Studio album by Turnover
- Released: November 1, 2019
- Recorded: Spring and Summer 2019
- Studio: Studio 4, Conshohocken, Pennsylvania
- Genre: Indie rock; dream pop;
- Length: 39:16
- Label: Run for Cover
- Producer: Will Yip

Turnover chronology
| Good Nature (2017) | Altogether (2019) | Myself in the Way (2022) |

Singles from Altogether
- "Still In Motion"; "Much After Feeling"; "Parties";

= Altogether (Turnover album) =

Altogether is the fourth studio album by Turnover. The album was written by Turnover and producer Will Yip and recorded at Studio 4 Recording in Pennsylvania; it was mastered by Ryan Smith at Sterling Sound NYC with artwork and photograph collaboration by JJ Stratford / Telefantasy Studios. The album was released on November 1, 2019, through Run for Cover Records. On November 6, a music video was released for "Still in Motion", directed by Mason Mercer.
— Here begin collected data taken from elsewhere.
-- ==== Sys2Proof/Machine/Regs.lean ====
section
/-!
DEFINITION. The device registers as the spec's register tables give them: for each register its fields with their
access codes, reset values and reserved codes (R6 to R9, R40, R48 to R50), and the generic write that follows from
them. Registers whose write does more are completed in the file of their block.
-/
namespace Sys2Proof.Machine

/-- The access codes of R6. -/
inductive Acc where
  | ro | rw | w1c | w1s | wo
  deriving DecidableEq, Repr

/-- One field of a register: bits [hi:lo], access, reset value, and the reserved codes of an enumeration as ranges. -/
structure RField where
  hi : Nat
  lo : Nat
  acc : Acc
  rst : Nat := 0
  bad : List (Nat × Nat) := []
  deriving DecidableEq, Repr

/-- A register's fields; bits in no field are reserved (R7). -/
abbrev RDesc := List RField

/-- The reset value of a register. -/
def RDesc.reset (d : RDesc) : Pay := d.foldl (fun v f => setFld v f.hi f.lo f.rst) 0#64

/-- R8: the written value places a reserved code in some field. -/
def RDesc.rejects (d : RDesc) (v : Pay) : Bool :=
  d.any (fun f => f.bad.any (fun r => decide (r.1 ≤ fld v f.hi f.lo ∧ fld v f.hi f.lo ≤ r.2)))

/-- R6: what one field holds after a write. -/
def RField.write (f : RField) (old v : Pay) : Pay :=
  let o := fld old f.hi f.lo
  let w := fld v f.hi f.lo
  match f.acc with
  | .ro | .wo => old
  | .rw => setFld old f.hi f.lo w
  | .w1c => setFld old f.hi f.lo (o ^^^ (o &&& w))
  | .w1s => setFld old f.hi f.lo (o ||| w)

/-- R6, R7: what the register holds after an accepted write; WO fields keep zero and act by their Effect. -/
def RDesc.write (d : RDesc) (old v : Pay) : Pay := d.foldl (fun r f => f.write r v) old

/-- Short constructors for the register tables. -/
abbrev ro (hi lo : Nat) (rst : Nat := 0) : RField := { hi := hi, lo := lo, acc := .ro, rst := rst }
abbrev rw (hi lo : Nat) (rst : Nat := 0) (bad : List (Nat × Nat) := []) : RField :=
  { hi := hi, lo := lo, acc := .rw, rst := rst, bad := bad }
abbrev w1c (b : Nat) (rst : Nat := 0) : RField := { hi := b, lo := b, acc := .w1c, rst := rst }
abbrev w1s (b : Nat) : RField := { hi := b, lo := b, acc := .w1s }
abbrev wo (hi lo : Nat) (bad : List (Nat × Nat) := []) : RField := { hi := hi, lo := lo, acc := .wo, bad := bad }

/-- The register at `o` in an association list. -/
def lookR : List (Nat × RDesc) → Nat → Option RDesc
  | [], _ => none
  | (k, d) :: t, o => if k = o then some d else lookR t o

/-- Page number of a device-register offset. -/
abbrev pageOf (off : Nat) : Nat := off / 0x10000
/-- Offset within the page. -/
abbrev inPage (off : Nat) : Nat := off % 0x10000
Despite the proximity of the band's hometown (Virginia Beach, Virginia) to the studio where they recorded this album (Conshohocken, Pennsylvania), this is the first album the band wrote while they were living on opposite coasts. This ended up defining the concept of the album which they consider their most collaborative and connected work to date.

==Reception==

Multiple media sources in the music industry have expressed their criticism towards Altogether. Pitchfork stated that the record was "unrecognizable" as it evolved from the sounds of the previous three studio albums, and that "in Turnover’s attempts to keep things uncomplicated and accessible, they sound anonymous and corny".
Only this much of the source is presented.